The task » From the line that contains "def Sys2Proof.core : Host.Core" to the last line of the entries, write each line out exactly; include both ends and nothing else.

Stored items

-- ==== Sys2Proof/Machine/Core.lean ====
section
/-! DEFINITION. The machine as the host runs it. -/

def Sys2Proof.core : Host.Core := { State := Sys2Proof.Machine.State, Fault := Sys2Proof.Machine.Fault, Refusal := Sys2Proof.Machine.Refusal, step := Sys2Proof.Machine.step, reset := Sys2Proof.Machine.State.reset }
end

Answer area »
def Sys2Proof.core : Host.Core := { State := Sys2Proof.Machine.State, Fault := Sys2Proof.Machine.Fault, Refusal := Sys2Proof.Machine.Refusal, step := Sys2Proof.Machine.step, reset := Sys2Proof.Machine.State.reset }
end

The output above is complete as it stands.